*** Information supplied Section Begins ***

/-- A window ends at arbiter `a` (slices 0 to 3, the host port 4): each tenant's fraction and shortfall; `waits` are the tenants
(0 for queue 1) with commands waiting for the whole window, `taken` says that a higher rank took the capacity (R424): at a slice with a take open that is rank 1, otherwise rank 3. [log entry 52: DESIGN CHOICE] -/
def Dev.tenantWindow (d : Dev) (a : Nat) (waits : List Nat) (taken : Bool) : Dev :=
  let seen := (d.hub.nvme.moved.filter fun x => x.1 / 1024 == a).map fun x => x.1 % 1024 - 1
  let all := waits ++ seen.filter fun q => !waits.contains q
  let short := waits.filter fun q => decide (d.shareFrac a q < 1024)
  let worst := (short.map fun q => (d.shareFrac a q, q)).foldl
    (fun (m : Option (Nat × Nat)) x => match m with | none => some x | some y => if x.1 < y.1 then some x else some y) none
  let d := all.foldl (fun d q =>
    ((d.wrb F.CEL_TSTAT_WAIT (waits.contains q) 0 q).wrb F.CEL_TSTAT_SHORT (short.contains q) 0 q).wr
      F.CEL_TSTAT_FRAC (d.shareFrac a q) 0 q) d
  let d := d.updNvme fun n => { n with moved := n.moved.filter fun x => x.1 / 1024 != a }
  match worst with
  | none => d
  | some (f, q) =>
    if !taken then d
    else
      let res := if a = 4 then 4 else 0
      let same := fun (y : Yield) => y.origin == a && y.yrank == 4 && y.res == res
      if d.yielding same then
        d.updRouter fun r => { r with yields := r.yields.map fun y => if same y then { y with amount := min y.amount f } else y }
      else d.yieldBegin { origin := a, yrank := 4, krank := if a < 4 && d.on F.PCTL_STAT_TAKE a then 1 else 3, res := res, object := q + 1, cause := if a = 4 then 6 else 1,
                          began := 0, amount := f }

def execTenantWindowEnd (a : Unit5) (waits : List (Fin 512)) (taken : Bool) (s : State) : Out :=
  run s fun d => d.tenantWindow a (waits.map (·.val)) taken

/-- A transition of the power state completes: an entry that a command has overtaken is followed by its exit (R434). -/
def execPowerStateTransitionDone (s : State) : Out := run s fun d => d.updNvme fun n =>
  if n.trans = 1 then
    if n.wake then { n with ps := n.target, trans := 2, target := n.psOp, wake := false } else { n with ps := n.target, trans := 0 }
  else if n.trans = 2 then { n with ps := n.target, psOp := n.target, trans := 0 }
  else n

end Sys2Proof.Machine
end

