/-- A write of `CUVL_CTL`: ABORT acts before STAGE. -/
def Dev.cuvCtl (d : Dev) (w : Nat) : Dev := if bit w 1 then d.cuvAbort else if bit w 0 then d.cuvStart else d

/-- A write of `CUVL_CFG` is discarded while a job runs. -/
def Dev.cuvCfg (d : Dev) (w : Nat) : Dev :=
  let st := d.cuvState
  if 1 ≤ st ∧ st ≤ 4 then d else d.wrWord ⟨.CUVL_CFG, 0, 0, 0⟩ w

/-- Host memory is lost during a pass that reads it (R214). -/
def Dev.cuvHostLost (d : Dev) : Dev :=
  let st := d.cuvState
  if (st = 1 ∨ st = 2) ∧ d.rd F.CUVL_CFG_SRC = 0 then d.cuvFail { code := 0x1A } else d

/-- The Hub is lost (R49, R215): the job ends. Before GO its shadow writes are discarded; after GO what is staged switches at its frame
seams, and nothing forces it. [log entry 38: DEDUCED] -/
def Dev.cuvHubLost (d : Dev) : Dev :=
  let st := d.cuvState
  let d := if st = 1 ∨ st = 2 ∨ st = 3 then d.cuvDiscard else d
  if 1 ≤ st ∧ st ≤ 4 then d.wr F.CUVL_STAT_STATE 0 else d

end Sys2Proof.Machine
end

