-- ==== Sys2Proof/Certificates/Slice0/Obligations.lean ====
section
/-!
DEFINITION. The statements for the provers. `Does c s P` (Safety) says that command `c` answers a next state from `s` whose device meets `P`
and whose queue is that of `s`; `s.after d` is `s` with the settled device `d`; `Frame c sp` that `c` changes nothing outside the span `sp`.
The rules cited are those of spec/.
-/
open Sys2Proof Sys2Proof.Machine

/-- One step takes the command at the front of the queue and is that command's `exec` on the state with the queue's rest; on an empty queue
the block idles and only its free-running counter advances, by one 4 ns cycle of 1,024 units (R490; that an idle step stands for one cycle
is log entry 2, the model's choice). -/
def Obligations.StepTakesFront : Prop :=
  (∀ (s : State) c rest, s.pending = c :: rest → step s = exec c { s with pending := rest }) ∧
  (∀ s : State, s.pending = [] →
    step s = .next { pending := [], dev := { s.dev with c := (s.dev.c + 1024) % 2 ^ 64 } })

/-- Every well-formed command answers a next state with the queue as it was and a router that has settled; in a device that holds itself in
reset (R638, R692) every command but those of its always-on part and its supplies leaves all as it is; an ill-formed command, which names
something the device does not have, stops the machine, and no command is refused. -/
def Obligations.EveryCommandAnswers : Prop :=
  ∀ (c : Instr) (s : State),
    (c.wf = false → exec c s = .fault .illFormed) ∧
    (c.wf = true → s.awake → ∃ d, exec c s = .next (s.after d)) ∧
    (c.wf = true → ¬ s.awake → actsOffline c = true → ∃ d, exec c s = .next (s.after d)) ∧
    (c.wf = true → ¬ s.awake → actsOffline c = false → exec c s = .next s)

/-- Progress and preservation: from every state whose waiting commands are well formed and whose router has settled (no vector owes a message
that it could send, R564, R566; each wired pin is at the level R567 and R556 give it), a step answers a state of the same kind, with the front
command gone from the queue. -/
def Obligations.SettledKept : Prop :=
  ∀ s : State, s.dev.settled → (∀ c ∈ s.pending, c.wf = true) →
    ∃ t, step s = .next t ∧ t.dev.settled ∧ (∀ c ∈ t.pending, c.wf = true) ∧ t.pending = s.pending.tail

/-- The state of reset: no command waits, the router has settled, no memory lists a byte, no event stands, every register field reads its
reset value (the value of its register table, or, for a field whose table gives none, the value of log entry 6), the counter is at 0, and
the device is awake, with its Hub. -/
def Obligations.ResetState : Prop :=
  State.reset.pending = [] ∧ State.reset.dev.settled ∧ State.reset.awake ∧ State.reset.dev.hub.lost = false ∧
    State.reset.dev.hostMem = [] ∧ State.reset.dev.hub.flash = [] ∧ (∀ p : Pipe, (State.reset.dev.pipe p).dram.mem = []) ∧
    (∀ f p i j, State.reset.dev.rd f p i j = f.rstAt p i) ∧ (∀ e, e ∉ State.reset.dev.router.stat) ∧ State.reset.dev.c = 0 ∧
    State.reset.dev.rd F.TIME_PTP_DOMAIN = 127 ∧ State.reset.dev.rd F.HUB_GOV_CTL_VMAN = 780 ∧
    State.reset.dev.rd F.HUB_GOV_LIM_VMAX = 850 ∧ State.reset.dev.rd F.TIME_UTC_UTCOFF = 37 ∧
    (∀ p : Pipe, State.reset.dev.rd F.PCTL_STAT_STATE p = 0 ∧ State.reset.dev.rd F.PCTL_STALL_CFG_STALL_T p = 4)
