-- ==== Sys2Proof/Laws/Shape.lean ====
section
/-!
SUPPORT. What a command can answer, said once: a well-formed command answers a state in which the queue is as before and the router
has settled, or, in a device that holds itself in reset, the same state.
-/
namespace Sys2Proof.Machine

/-- What an answer can be: the same state from a device held in reset, or a device that has settled. -/
def Settles (s : State) (o : Out) : Prop :=
  (s.dev.hub.boot.held.isSome = true ∧ o = .next s) ∨ ∃ d, o = .next { s with dev := settle d }

theorem runAlways_settles (s : State) (f : Dev → Dev) : Settles s (runAlways s f) := .inr ⟨f s.dev, rfl⟩

theorem run_settles (s : State) (f : Dev → Dev) : Settles s (run s f) := by
  unfold run
  split_ifs with h
  · exact .inl ⟨h, rfl⟩
  · exact runAlways_settles s f

theorem runIf_settles {ok : Bool} (h : ok = true) (s : State) (f : Dev → Dev) : Settles s (runIf ok s f) := by
  simpa [runIf, h] using run_settles s f

theorem bar2If_settles {ok : Bool} (h : ok = true) (b : BlockId) (p : Nat) (s : State) (f : Dev → Dev) :
    Settles s (bar2If ok b p s f) := by
  simpa [bar2If, h, bar2] using run_settles s _

/-- Every well-formed command answers a state, and nothing but the device's part of it changes. -/
theorem exec_settles (c : Instr) (s : State) (h : c.wf = true) : Settles s (exec c s) := by
  cases c <;> first
    | exact run_settles s _
    | exact runAlways_settles s _
    | exact runIf_settles h s _
    | exact bar2If_settles h _ _ s _
    | (simp only [exec, execColdReset, execPfailLow, execNrstRelease, execAonWake]; exact runAlways_settles s _)

end Sys2Proof.Machine
end

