/-! ### The obligation -/

/-- A command on a unit's registers that reach them. -/
theorem does_of_bar2_unsettled {i : Instr} {blk : BlockId} {p : Nat} {f : Dev → Dev} {q : Dev → Prop} (ha : s.awake)
    (hu : s.dev.reaches blk p = true) (hs : ∀ t, q t → q (settle t)) (e : exec i s = bar2 blk p s f) (hq : q (f s.dev)) : Does i s q :=
  ⟨f s.dev, e.trans (bar2_reach ha hu f), hs _ hq⟩

/-- The losses of a READY role that a command on one of its lanes detects (R236). -/
theorem laneLosses {u : Unit5} {k : Fin 12} (ha : s.awake) (hk : k.val < laneCount u) (hs : s.dev.slotOf u k = some r)
    (h4 : s.dev.roleState u r = 4) (he : (s.dev.role u r).episode = false) :
    ((s.dev.roleKind u r = 1 ∨ s.dev.roleKind u r = 3 ∨ s.dev.roleKind u r = 4 ∨ s.dev.roleKind u r = 6) →
      Does (.laneLoss u k .noSig) s (fun t => s.dev.roleLostBy t u r 1) ∧ Does (.laneLoss u k .cdr) s fun t => s.dev.roleLostBy t u r 2) ∧
    ((s.dev.roleKind u r = 3 ∨ s.dev.roleKind u r = 4) → Does (.laneLoss u k .pcs) s fun t => s.dev.roleLostBy t u r 4) ∧
    (s.dev.roleKind u r = 5 → Does (.laneLoss u k .pll) s fun t => s.dev.roleLostBy t u r 2) ∧
    (∀ raw slot b, (s.dev.roleKind u r = 1 ∨ s.dev.roleKind u r = 6) → trainOf (s.dev.laneBlk u k raw) = some b → b.crcOk = true →
      Does (.trainingBlockReceived u k ⟨raw, slot⟩) s fun t => s.dev.roleLostBy t u r 10) ∧
    (∀ raw, s.dev.roleKind u r ≠ 2 → s.dev.roleKind u r ≠ 5 → blkValid (s.dev.laneBlk u k raw) = false →
      15 ≤ ((s.dev.lane u k).hdrs.take 63 |>.filter fun v => !v).length →
      Does (.dataBlockReceived u k raw) s fun t => s.dev.roleLostBy t u r 12) := by
  have lost : ∀ {i : Instr} {f : Dev → Dev} {c : Nat}, exec i s = onLane u k s f → s.dev.roleLostBy (f s.dev) u r c →
      Does i s fun t => s.dev.roleLostBy t u r c := fun e h => does_onLane ha hk (fun _ h => h) e h
  refine ⟨fun hl => ?_, fun hl => lost rfl (laneGone_pcs hs h4 he hl), fun hl => lost rfl (laneGone_pll hs h4 he hl),
    fun raw slot b hl ht hc => lost rfl (laneRx_trainLoss hs h4 he hl ht hc),
    fun raw h2 h5 hv h15 => lost rfl (laneRx_headerLoss hs h4 he (not_or.2 ⟨h2, h5⟩) hv h15)⟩
  obtain ⟨hsig, hcdr⟩ := laneGone_clock_loses hs h4 he hl
  exact ⟨lost rfl hsig, lost rfl hcdr⟩

/-- Settles O23: the causes a role's kind has lose it from READY, the timer gives it up, the monitor's verdict is shown and reported, and the
tests take what they may. -/
theorem laneLossAndTest : Obligations.LaneLossAndTest := by
  unfold Obligations.LaneLossAndTest
  intro s ha
  refine ⟨fun u k r hk hs h4 he => laneLosses ha hk hs h4 he, fun u k hk => does_onLane ha hk (fun _ h => h) rfl (laneGone_sig ..),
    fun u r hr => ⟨fun he hd => does_of_runIf_unsettled ha (fun _ h => h) (decide_eq_true hr) rfl ?_,
      fun h => exec_of_runIf ha (decide_eq_true hr) rfl (roleExpire_none h)⟩,
    fun u mask hu => ⟨fun r hr hm h he => does_of_bar2_unsettled ha hu (fun _ h => h) rfl (laneRetrain_loses hr hm h he),
      fun h => (bar2_reach ha hu _).trans (by rw [laneRetrain_none h])⟩,
    fun p => ⟨fun h2 h4 he => does_of_run_unsettled ha (fun _ h => h) rfl ?_, fun h => exec_of_run ha rfl (if_neg ?_)⟩,
    fun u i good h => exec_of_run ha rfl (if_pos ?_),
    fun u i hf hd => ⟨does_of_run_unsettled ha (fun _ h => h) rfl (refCheck_good hf hd i.isLt),
      does_of_run_unsettled ha (fun _ h => h) rfl (refCheck_bad hf hd i.isLt)⟩,
    fun u k w hk hu => ⟨fun hl hw => does_of_bar2If_unsettled ha (fun _ h => h) (decide_eq_true hk) hu rfl (txfir_takes hl hw),
      fun h => exec_of_bar2If ha (decide_eq_true hk) hu rfl (if_pos h),
      does_of_bar2If_unsettled ha (fun _ h => h) (decide_eq_true hk) hu rfl (prbsCtl_shows ..)⟩,
    fun u k n sent flips hk => ⟨fun ht hc hl hu => does_onLane ha hk (fun _ h => h) rfl (prbsLock_shows _ ht hc hl hu),
      fun h => exec_onLane ha hk rfl (prbsLock_none _ h)⟩,
    fun u mask hu => does_of_bar2_unsettled ha hu (fun _ h => h) rfl fun k hk hm => laneSnap_shows hk hm⟩
  · obtain ⟨hdown, hstate, hraised⟩ := roleExpire_shows he hd
    exact ⟨hdown, fun _ => hstate, hraised⟩
  · simp only [h2, h4, and_self, if_true]
    obtain ⟨hstate, hcause, -⟩ := roleLoss_lostBy (a := s.dev) he (cause := 1) (by decide) rfl ((s.dev.roleLanes p 0).headD 0)
    exact ⟨hstate, hcause⟩
  · rintro ⟨h2, h4⟩
    simp [h2, h4] at h
  · simpa using h

end Sys2Proof.Machine
end

section
/-!
A burst of the D-PHY lanes that ends with its payload (R254, R261): the footer that is not there reads 0, and a payload whose CRC-16 is 0 passes.
-/
namespace Sys2Proof.Machine

/-- A long packet acts while the sensor role carries data (R262). -/
theorem exec_csi2LongPacket_flows {s : State} {p : Pipe} (ha : s.awake) (hf : s.dev.sfeFlows p = true) (k : CsiPacket) :
    exec (.csi2LongPacket p k) s = .next (s.after (s.dev.longPacket p k)) := exec_of_run ha rfl (if_pos hf)
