-- ==== Sys2Proof/Machine/Rx.lean ====
section
/-! DEFINITION. Reception of notes and rows, batches, and what a receiver sends back (05 R106, R115 to R117, R122; 07
R150, R151, R153). -/

namespace Sys2Proof.Machine

/-! ### Frames and fetch requests -/

/-- Context whose images and frames context c uses (R149). -/
def State.imgOwner (s : State) (c : Nat) : Nat :=
  match (s.ctx c).model with
  | some m => m.share.getD c
  | none => c

/-- Residency record that holds context c's frames. -/
def State.frames (s : State) (c : Nat) : Resid := (s.ctx (s.imgOwner c)).resid

/-- Changes the residency record of context c itself. -/
def State.onResid (s : State) (c : Nat) (f : Resid → Resid) : State := s.onCtx c (fun x => { x with resid := f x.resid })

/-- Frame of a replica on this package; none is COLD. -/
def Resid.frame (r : Resid) (l e i : Nat) : Option Frame :=
  r.frames.find? (fun f => f.layer == l && f.expert == e && f.replica == i)

/-- Changes a frame. -/
def Resid.onFrame (r : Resid) (l e i : Nat) (f : Frame → Frame) : Resid :=
  { r with frames := r.frames.map (fun x => if x.layer = l ∧ x.expert = e ∧ x.replica = i then f x else x) }

/-- Die of a replica here: of its frame, else of the active route copy's entry. -/
def State.replicaDie (s : State) (c l e i : Nat) : Option Nat :=
  match (s.frames c).frame l e i with
  | some f => some f.die
  | none =>
    match ((s.ctx c).route.active.expert l e).replicas[i]? with
    | some x => if x.pkg = s.board.pkgId then some x.die else none
    | none => none

/-- Why rows for a replica are refused here (R116, R150, R167, R170). -/
def State.refuse (s : State) (c l e i : Nat) : Option Nat :=
  if (s.ctx c).st ≠ .active then some refNoContext
  else
    let r := s.frames c
    match s.replicaDie c l e i with
    | none => some refNotHosted
    | some d =>
      if i ≠ 0 ∧ (r.frame l e i).isNone then some refNotHosted
      else if !(s.boot.diesUp.getD d false) then some refDieAbsent
      else if r.unread.contains (expKey l e) then some refNotHosted
      else none

/-- Limit of prefetches in flight per die (Table 7-5). -/
def Resid.prefetchLimit (r : Resid) : Nat := bits r.policy 88 16

/-- A prefetch finds as many running on a die as `PREFETCH_FRAMES` allows (R153). -/
def Resid.prefetchFull (r : Resid) (d : Nat) : Bool :=
  decide (r.prefetchLimit ≤ countP (fun (f : Fetch) => f.prio == 4 && f.die == d && f.started) r.fetches)

/-- The fetch arbiter takes a request for the frame of replica i (R153): it merges into a running fetch, is dropped at
the prefetch limit, or waits.  Priorities: 1 demand, 2 reload, 3 new primary, 4 prefetch, 5 secondary fill, 6 mirror
rebuild, which needs no frame; a fill and a new primary name their die. -/
def State.fetchRequest (s : State) (c l e i prio die : Nat) : State :=
  let o := s.imgOwner c
  let r := (s.ctx o).resid
  match r.frame l e i with
  | some f => if f.st = 1 then s.bumpCtx o .fetchMerged 1 else s
  | none =>
    match (if prio = 3 ∨ prio ≥ 5 then some (die % 4) else s.replicaDie c l e i) with
    | none => s
    | some d =>
      if r.fetches.any (fun f => f.layer == l && f.expert == e && f.replica == i) then
        s.onResid o (fun r => { r with fetches := r.fetches.map (fun f =>
          if f.layer = l ∧ f.expert = e ∧ f.replica = i ∧ prio < f.prio then { f with prio := prio } else f) })
      else if prio = 4 ∧ r.prefetchFull d then
        s.bumpCtx o .prefetchShed 1
      else
        s.onResid o (fun r => { r with fetches := r.fetches ++ [⟨l, e, i, d, prio, s.now, false, false, 2, 0, 0, []⟩] })

/-! ### Batches -/

/-- A row that waits for the die or for its answer belongs to this home and epoch. -/
def RxRow.of (x : RxRow) (src epoch : Nat) : Bool := x.src == src && bits x.bill 240 16 == epoch

/-- Changes reception of a context. -/
def State.onRx (s : State) (c : Nat) (f : Rx → Rx) : State := s.onCtx c (fun x => { x with rx := f x.rx })

/-- Whether a batch is for a key. -/
def Batch.key (b : Batch) (l e i : Nat) : Bool := b.layer == l && b.expert == e && b.replica == i

/-- Bytes of the receive area in use: every row until its answer leaves (R117). -/
def Rx.used (r : Rx) : Nat := sumN (r.batches.map (fun b => sumN (b.rows.map (fun x => x.data.length + 32))))

/-- A note entry of a key is still incomplete. -/
def Rx.keyOpen (r : Rx) (l e i : Nat) : Bool :=
  r.notes.any (fun n => !n.expired && n.layer == l && n.entries.any (fun x => x.1 == e && x.2.1 == i && decide (x.2.2.2.2 < x.2.2.1)))

/-- Rows of a batch as the die takes them: in fixed-order mode by ascending home, each home's in note order (R117). -/
def Batch.order (b : Batch) : List RxRow :=
  if b.fixed then sortBy (fun (x y : RxRow) => decide (x.src ≤ y.src)) b.rows else b.rows

/-- Hands a closed batch to its die: its rows and pad rows cross the UCIe port; the frame's stamp is now (R117, R151,
R154). -/
def State.handBatch (s : State) (c : Nat) (b : Batch) (d : Nat) : State :=
  let o := s.imgOwner c
  let n := (b.rows.head?.map (fun x => x.data.length)).getD (tensorBytes (dispFmt ((s.ctx c).route.active.layer b.layer).disp)
    (s.ctx c).share.dModel)
  let s1 := b.order.foldl (fun t x =>
    t.emit (.ucie d 0x5 c (bits x.bill 240 16) b.layer x.convoyB (bits x.bill 203 18) false (toLE 32 x.bill ++ x.data))) s
  let s2 := b.pads.foldl (fun t p => (List.range p.2.2).foldl (fun u _ =>
    u.emit (.ucie d 0x5 c p.1 b.layer p.2.1 0 true (List.replicate n 0))) t) s1
  let used := match (s.ctx o).resid.frame b.layer b.expert b.replica with
    | some f => f.prefetched
    | none => false
  let s3 := (s2.bumpCtx c .padRows (sumN (b.pads.map (fun p => p.2.2)))).bumpCtx o .prefetchUsed (b2n used)
  s3.onResid o (fun r => r.onFrame b.layer b.expert b.replica (fun f => { f with stamp := s.now, prefetched := false }))

/-- Hands every closed batch whose frame is RESIDENT or DRAINING, in the order in which they closed. -/
def handAll (c : Nat) : List Batch → State → State
  | [], s => s
  | b :: rest, s =>
    match (s.frames c).frame b.layer b.expert b.replica with
    | some f =>
      if b.closed ∧ !b.handed ∧ (f.st = 2 ∨ f.st = 3) then
        handAll c rest ((s.handBatch c b f.die).onRx c (fun r => { r with batches := r.batches.map (fun y =>
          if y = b then { y with handed := true } else y) }))
      else handAll c rest s
    | none => handAll c rest s

/-- Closes the open batch of a key; closed batches stand in closing order. -/
def Rx.close (r : Rx) (l e i now : Nat) : Rx :=
  let isOpen (b : Batch) : Bool := b.key l e i && !b.closed
  let done := (r.batches.filter isOpen).map (fun b => { b with closed := true, closedAt := now })
  { r with batches := r.batches.filter (fun b => !isOpen b) ++ done }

*** Information supplied Section Ends ***

▶ [Assigned task] A copy of each line in the data above that holds the string "leaves" is needed.

▶ [Answer section]
reset (R638, R692) every command but those of its always-on part and its supplies leaves all as it is; an ill-formed command, which names
/-- Bytes of the receive area in use: every row until its answer leaves (R117). -/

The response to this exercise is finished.